Per Meos Oculus: The War After
A Novel - Set for Publication in early 2027!
In the sleepless glow of motel signs, passing headlights, empty highways, suburban kitchens, neon barrooms, and silent stretches of coastline, a Marine who has somehow lived nearly twice as long as he ever expected drifts through the fractured terrain of memory, identity, fatherhood, morality, love, survival, and the unbearable weight of remaining alive after becoming psychologically prepared not to be.
Moving between emotional realism and surreal psychological dreamscape, the narrative explores what happens when the instincts required to survive never fully leave the body. Mission-oriented thinking collides with ordinary existence. Hyper-vigilance disguises itself as responsibility. Intimacy becomes both refuge and threat.

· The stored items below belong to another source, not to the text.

/-- R73, R74: a shift's count is operand b's low 32 bits, and a count of the width or more leaves zeros, the sign, or a
rotation by the count modulo the width; shf takes 32 bits of a pair. They change nothing else. -/
def ShiftResults : Prop :=
  let n := fun (b : DWord) => (b.setWidth 32).toNat
  Computes .shl (own .shl fun x a b _ r =>
    r.setWidth (tyBits x.ty) = if n b < tyBits x.ty then a.setWidth (tyBits x.ty) <<< n b else 0)
  ∧ Computes .shr (own .shr fun x a b _ r =>
    r.setWidth (tyBits x.ty) = if n b < tyBits x.ty then a.setWidth (tyBits x.ty) >>> n b else 0)
  ∧ Computes .sar (own .sar fun x a b _ r => ∀ k, k < tyBits x.ty →
    r.getLsbD k = a.getLsbD (if n b + k < tyBits x.ty then n b + k else tyBits x.ty - 1))
  ∧ Computes .rot (own .rot fun x a b _ r => ∀ k, k < tyBits x.ty →
    r.getLsbD ((k + n b) % tyBits x.ty) = a.getLsbD k)
  ∧ Computes .shf (own .shf fun _ a b c r =>
    r.setWidth 32 = ((b.setWidth 32 ++ a.setWidth 32 : DWord) >>> (c.toNat % 64)).setWidth 32)

/-- R75, R76: counts of bits, reversal, extraction and insertion of a field complete with their values, and change nothing
else. -/
def BitFieldResults : Prop :=
  Computes .popc (own .popc fun x a _ _ r => r.toNat = ((List.range (tyBits x.ty)).filter a.getLsbD).length)
  ∧ Computes .clz (own .clz fun x a _ _ r => let w := tyBits x.ty
    r.toNat ≤ w ∧ (∀ k, k < r.toNat → a.getLsbD (w - 1 - k) = false) ∧ (r.toNat < w → a.getLsbD (w - 1 - r.toNat) = true))
  ∧ Computes .ctz (own .ctz fun x a _ _ r => let w := tyBits x.ty
    r.toNat ≤ w ∧ (∀ k, k < r.toNat → a.getLsbD k = false) ∧ (r.toNat < w → a.getLsbD r.toNat = true))
  ∧ Computes .brev (own .brev fun x a _ _ r => ∀ k, k < tyBits x.ty → r.getLsbD k = a.getLsbD (tyBits x.ty - 1 - k))
  ∧ Computes .bext (own .bext fun x a b _ r =>
    let w := tyBits x.ty
    let pos := (b.extractLsb' 0 8).toNat
    let len := min (b.extractLsb' 8 8).toNat w
    let bit := fun k => if k < w then a.getLsbD k else tySigned x.ty && a.getLsbD (w - 1)
    ∀ k, k < w → r.getLsbD k =
      if k < len then bit (pos + k) else tySigned x.ty && decide (0 < len) && bit (pos + len - 1))
  ∧ Computes .bins (own .bins fun x a b c r =>
    let pos := (b.extractLsb' 0 8).toNat
    let len := min (b.extractLsb' 8 8).toNat (tyBits x.ty)
    ∀ k, k < tyBits x.ty → r.getLsbD k = if pos ≤ k ∧ k < pos + len then c.getLsbD (k - pos) else a.getLsbD k)

/-- The results of R73 to R76; that popc's result has 32 bits under b64 too is the model's choice (log 53). -/
def Obligations.ShiftAndBitFieldResults : Prop := ShiftResults ∧ BitFieldResults

/-- The condition a cmp sub-opcode names (R77). -/
def compares (sub : BitVec 4) (a b : Int) : Bool :=
  match sub.toNat with
  | 0 => decide (a = b)
  | 1 => decide (a ≠ b)
  | 2 => decide (a < b)
  | 3 => decide (a ≤ b)
  | 4 => decide (b < a)
  | _ => decide (b ≤ a)

/-- R77, R99: cmp and the predicate instructions complete, the destination true or 1 exactly where their condition holds,
and change nothing else. -/
def Obligations.CompareAndPredicateResults : Prop :=
  let truth := fun (o : Op) (f : Bool → Bool → Bool) => Computes o
    { val := fun _ i x l r => match x.a, x.b with
        | .pred p, .pred q => r = bit (f ((i.yarn.lane l).pred p) ((i.yarn.lane l).pred q))
        | .pred p, _ => r = bit (f ((i.yarn.lane l).pred p) false)
        | _, _ => False,
      lab := fun _ _ _ _ => 0 }
  Computes .cmp (own .cmp fun x a b _ r =>
    r = bit (compares x.sub (number x.ty (a.setWidth (tyBits x.ty))) (number x.ty (b.setWidth (tyBits x.ty)))))
  ∧ truth .pand (fun a b => a && b) ∧ truth .por (fun a b => a || b) ∧ truth .pxor (fun a b => a != b)
  ∧ truth .pnot (fun a _ => !a) ∧ truth .pmov (fun a _ => a)

/-- R84, R85: perm and lut16 complete with each byte picked as their entries say, and change nothing else. -/
def Obligations.BytePickResults : Prop :=
  Computes .perm (own .perm fun _ a b c r => ∀ k, k < 4 →
    let n := (elemBits 4 k c).toNat
    elemBits 8 k r = if 8 ≤ n then 0 else elemBits 8 n (b.setWidth 32 ++ a.setWidth 32 : DWord))
  ∧ Computes .lut16
    { val := fun s i x l r => match x.b with
        | .s b => ∀ k, k < 4 →
          let n := (elemBits 8 k (opA .lut16 s i x l).val).toNat % 16
          elemBits 8 k r = elemBits 8 (n % 4) ((i.bank.scalar (b.toNat + n / 4)).val.setWidth 64)
        | _ => False,
      lab := fun s i x l => match x.b with
        | .s b => i.label (opA .lut16 s i x l
            :: [0, 1, 2, 3].map (fun j => { val := 0, lab := (i.bank.scalar (b.toNat + j)).lab }))
        | _ => 0 }

/-! ### Cross-lane instructions (R83 to R91) -/

/-- The lanes whose values a lane's combination counts: in a protected launch those of its own side of each pair (R229). -/
def sameSide (i : Issuer) (l m : Nat) : Bool := !i.protd || decide (m % 2 = l % 2)

/-- A result read from one other lane, which `src` gives (R83). -/
def readsLane (o : Op) (src : State → Issuer → Args → Nat → Nat) : Result where
  val s i x l r := r = (i.across s x.a x.ty.wide (src s i x l)).val
  lab s i x l := i.label [i.across s x.a x.ty.wide (src s i x l), opB o s i x l]

/-- No write to operand a's register in an active source lane outside G is still pending, so the instruction need not wait
(R83). -/
def settledSources (src : State → Issuer → Args → Nat → List Nat) (s : State) (i : Issuer) (x : Args) : Prop :=
  ∀ n, x.a = .v n → ∀ l ∈ i.lanes x, ∀ m ∈ src s i x l, m ∉ i.lanes x → (i.yarn.lane m).active = true →
    i.yarn.pendingAt m n.toNat = false ∧ (x.ty.wide = true → i.yarn.pendingAt m (n.toNat + 1) = false)

/-- The lane number shfl reads, in a segment of `z` lanes (R87). -/
def shflSource (sub z n k : Nat) : Nat :=
  match sub with
  | 0 => n - n % z + k % z
  | 1 => if n % z < k then n else n - k
  | 2 => if n % z + k < z then n + k else n
  | _ => n - n % z + (n % z ^^^ k % z)

/-- R86, R87, R89: lprev, shfl and bcast complete with the value their source lane holds, and change nothing else. The model's
choices: lprev takes b at lane 0 of G only, and bcast's selector counts modulo 32 in a protected launch (log 48); there shfl's
segments count pairs (log 29). -/
def Obligations.LaneReadResults : Prop :=
  let back := fun (_ : State) (i : Issuer) (_ : Args) (l : Nat) => i.laneFrom l (i.launch.laneNo l - 1)
  let seg := fun (s : State) (i : Issuer) (x : Args) (l : Nat) =>
    i.laneFrom l (shflSource x.sub.toNat ((if i.protd then 32 else 64) / 2 ^ x.mods.toNat) (i.launch.laneNo l)
      ((opB .shfl s i x l).val.setWidth 32).toNat)
  let named := fun (s : State) (i : Issuer) (x : Args) (l : Nat) =>
    i.laneFrom l ((opB .bcast s i x l).val.toNat % (if i.protd then 32 else 64))
  Computes .lprev
    { val := fun s i x l r => r = if i.launch.laneNo l = 0 then (i.operand s x.b x.ty.wide l).val
        else (i.across s x.a x.ty.wide (back s i x l)).val,
      lab := fun s i x l => i.label [if i.launch.laneNo l = 0 then i.operand s x.b x.ty.wide l
        else i.across s x.a x.ty.wide (back s i x l)] }
    (settledSources fun s i x l => if i.launch.laneNo l = 0 then [] else [back s i x l])
  ∧ Computes .shfl (readsLane .shfl seg) (settledSources fun s i x l => [seg s i x l])
  ∧ Computes .bcast (readsLane .bcast named) (settledSources fun s i x l => [named s i x l])

/-- One step of scan and redux, in w bits (R90). -/
def combine (t : Ty) (sub : Nat) (sat : Bool) (x y : BitVec (tyBits t)) : BitVec (tyBits t) :=
  match sub with
  | 0 => BitVec.ofInt _ (saturated t sat (number t x + number t y))
  | 1 => BitVec.ofInt _ (min (number t x) (number t y))
  | 2 => BitVec.ofInt _ (max (number t x) (number t y))
  | 3 => x &&& y
  | 4 => x ||| y
  | _ => x ^^^ y

/-- Its identity (R90). -/
def combineUnit (t : Ty) (sub : Nat) : BitVec (tyBits t) :=
  match sub with
  | 1 => BitVec.ofInt _ (tyHi t)
  | 2 => BitVec.ofInt _ (tyLo t)
  | 3 => BitVec.allOnes _
  | _ => 0

/-- Operand a combined over some lanes, in order. -/
def combined (o : Op) (s : State) (i : Issuer) (x : Args) (ls : List Nat) : BitVec (tyBits x.ty) :=
  ls.foldl (fun acc m => combine x.ty x.sub.toNat x.sat acc ((opA o s i x m).val.setWidth _))
    (combineUnit x.ty x.sub.toNat)

/-- The combination over some lanes, its label, and ISAT where a lane's own step is held to the range. -/
def combination (o : Op) (pickLanes : Issuer → Args → Nat → List Nat) : Result where
  val s i x l r := r.setWidth (tyBits x.ty) = combined o s i x (pickLanes i x l)
  lab s i x l := i.label ((pickLanes i x l).map (opA o s i x))
  bits s i x l := if x.sub = 0 then isatOf x.ty x.sat
      [number x.ty (combined o s i x ((i.lanes x).filter (fun m => sameSide i l m && decide (m < l))))
        + number x.ty ((opA o s i x l).val.setWidth (tyBits x.ty))] else 0

/-- R88, R90, R91: vote, scan, redux and match complete with what their entries compute over the executing lanes, and change
nothing else. That vote counts primaries and shadows of a protected launch apart is the model's choice (log 29). -/
def LaneCombineResults : Prop :=
  Computes .vote
    { val := fun s i x l r =>
        let side := (i.lanes x).filter (sameSide i l)
        let yes := side.filter (fun m => (opA .vote s i x m).val == 1)
        if x.sub = 0 then r = bit (!yes.isEmpty)
        else if x.sub = 1 then r = bit (decide (yes = side))
        else ∀ k, k < 64 → r.getLsbD k = yes.any (fun m => i.launch.laneNo m == k),
      lab := fun _ i _ _ => i.bank.floor }
  ∧ Computes .scan (combination .scan fun i x l => (i.lanes x).filter (fun m =>
      sameSide i l m && if x.mods.getLsbD 0 then decide (m < l) else decide (m ≤ l)))
  ∧ Computes .redux (combination .redux fun i x l => (i.lanes x).filter (sameSide i l))
  ∧ Computes .matchL
    { val := fun s i x l r => ∀ k, k < 64 → r.getLsbD k = (i.lanes x).any (fun m =>
        i.launch.laneNo m == k && sameSide i l m && (opA .matchL s i x m).val == (opA .matchL s i x l).val),
      lab := fun s i x _ => i.label ((i.lanes x).map (opA .matchL s i x)) }

/-! ### Float instructions (R204 to R208) -/

/-- A yarn of matrix or vector role issues, which float instructions need (R123, R204). -/
def floatRole (_ : State) (i : Issuer) (_ : Args) : Prop := i.bank.role ≠ 0

/-- An operand of a float type in a lane: an inline integer stands for the float nearest to it (R38, R204). -/
def floatIn (s : State) (i : Issuer) (t : Ty) (a : Operand) (l : Nat) : DWord := (i.operand s (floatOperand t a) t.wide l).val

/-- A result computed by a function of codes on element 0, or, where `packed` and the type has 16 bits, on both elements. -/
def floatResult (o : Op) (packed : Bool) (g : Args → Nat → Nat → Nat → Nat × Word) : Result :=
  let n := fun (x : Args) => if packed && tyBits x.ty == 16 then 2 else 1
  let at_ := fun (s : State) (i : Issuer) (x : Args) (l e : Nat) =>
    let code := fun (a : Operand) => (elemBits (tyBits x.ty) e (floatIn s i x.ty a l)).toNat
    g x (code x.a) (code x.b) (code x.c)
  { val := fun s i x l r =>
      if n x = 2 then ∀ e, e < 2 → elemBits 16 e r = BitVec.ofNat 16 (at_ s i x l e).1
      else r = BitVec.ofNat 64 (at_ s i x l 0).1,
    lab := ownLabel o,
    bits := fun s i x l => (List.range (n x)).foldl (fun b e => b ||| (at_ s i x l e).2) 0 }

/-- R204, R205, R206: the arithmetic, minimum, maximum, comparison and selection of floats complete, each element on its own
with its sticky bits, and change nothing else. -/
def Obligations.FloatArithmeticResults : Prop :=
  Computes .fadd (floatResult .fadd true fun x a b _ => (fmtOf x.ty).add x.rnd x.sat a b) floatRole
  ∧ Computes .fsub (floatResult .fsub true fun x a b _ => (fmtOf x.ty).sub x.rnd x.sat a b) floatRole
  ∧ Computes .fmul (floatResult .fmul true fun x a b _ => (fmtOf x.ty).mul x.rnd x.sat a b) floatRole
  ∧ Computes .ffma (floatResult .ffma true fun x a b c => (fmtOf x.ty).fma x.rnd x.sat a b c) floatRole
  ∧ Computes .fmin (floatResult .fmin true fun x a b _ => (fmtOf x.ty).pick false a b) floatRole
  ∧ Computes .fmax (floatResult .fmax true fun x a b _ => (fmtOf x.ty).pick true a b) floatRole
  ∧ Computes .fcmp (floatResult .fcmp false fun x a b _ =>
      let r := (fmtOf x.ty).compares x.sub a b
      ((bit r.1).toNat, r.2)) floatRole
  ∧ Computes .fscale
    { val := fun s i x l r => r = BitVec.ofNat 64 ((fmtOf x.ty).scale x.rnd x.sat (floatIn s i x.ty x.a l).toNat
        ((opB .fscale s i x l).val.setWidth 32).toInt).1,
      lab := ownLabel .fscale,
      bits := fun s i x l => ((fmtOf x.ty).scale x.rnd x.sat (floatIn s i x.ty x.a l).toNat
        ((opB .fscale s i x l).val.setWidth 32).toInt).2 } floatRole
  ∧ Computes .fsel
    { val := fun s i x l r => match x.c with
        | .pred p => r = if (i.yarn.lane l).pred p then floatIn s i x.ty x.a l else floatIn s i x.ty x.b l
        | _ => False,
      lab := fun s i x l => i.label [opA .fsel s i x l, opB .fsel s i x l] } floatRole

/-- R207, R208: the functions of one operand and fcvt complete with a value that depends on their operand alone, and change
nothing else. -/
def Obligations.FloatFunctionResults : Prop :=
  let fn := fun (o : Op) (g : Args → Nat → Nat × Word) => Computes o (floatResult o false fun x a _ _ => g x a) floatRole
  fn .frcp (fun x a => (fmtOf x.ty).recip x.rnd x.sat a)
  ∧ fn .fsqrt (fun x a => (fmtOf x.ty).sqrt x.rnd x.sat a)
  ∧ fn .ffrac (fun x a => (fmtOf x.ty).frac a)
  ∧ fn .fround (fun x a => (fmtOf x.ty).integral x.rnd a)
  ∧ fn .frsq (fun _ a => rsqrt32 a) ∧ fn .fexp2 (fun _ a => exp232 a) ∧ fn .flog2 (fun _ a => log232 a)
  ∧ fn .fsin (fun _ a => sin32 a) ∧ fn .fcos (fun _ a => cos32 a)
  ∧ Computes .fcvt
    { val := fun s i x l r => r = BitVec.ofNat 64 (convert x.src x.ty x.rnd x.sat (floatIn s i x.src x.a l).toNat).1,
      lab := ownLabel .fcvt,
      bits := fun s i x l => (convert x.src x.ty x.rnd x.sat (floatIn s i x.src x.a l).toNat).2 } floatRole

/-! ### Narrow formats (R209 to R213) -/

/-- What a segment's lane m, counted from its first, holds of operand a: a lane that is not active gives zero (R209). In a
protected launch a primary's segment is the primaries, a shadow's the shadows: the model's choice (log 48). -/
def segmentWord (s : State) (i : Issuer) (x : Args) (l m : Nat) : Val := i.across s x.a false (i.segAt l m)

/-- The words of a lane's segment, and operand b of the lowest executing lane of the segment. -/
def segmentWords (s : State) (i : Issuer) (x : Args) (l : Nat) : List Nat :=
  (List.range 32).map (fun m => (segmentWord s i x l m).val.toNat)
def segmentB (s : State) (i : Issuer) (x : Args) (l : Nat) : Val :=
  i.operand s x.b false (((i.lanes x).filter (fun m => (i.segment l).contains m)).headD l)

Even something as mundane as passing beneath a highway overpass can awaken a quiet, irrational dread that never fully explains itself — only lingers, humming beneath the surface of otherwise normal American life.
Blending poetic prose, fragmented introspection, philosophical reflection, and cinematic atmosphere, the work traverses rain-soaked streets, late-night drives, hotel rooms, collapsing relationships, family moments, spiritual exhaustion, intrusive memories, nervous-system temporal fragmentation, existential bargaining, and the strange disorientation of trying to build a meaningful life inside a nervous system that once learned to survive by expecting death — and delivering it too.
At its core, this is not simply a story about war, love, or trauma.
It is a meditation on masculinity, guilt, tenderness, violence, faith, insecurity, self-preservation, conformity, and the invisible moral ledger human beings carry deep within themselves — the quiet accounting of whether the good they have done can ever truly outweigh the damage they carry.
Beautiful, corrosive, intimate, and deeply reflective, Per Meos Oculus: The War After exists somewhere between literary fiction, memoir, philosophical meditation, psychological horror, and confession. Memory behaves like a living organism. Conversations blur with hallucination. Desire mutates into mythology. Even silence begins to feel inhabited.
This is a story about consciousness surviving far beyond the point it ever believed it would.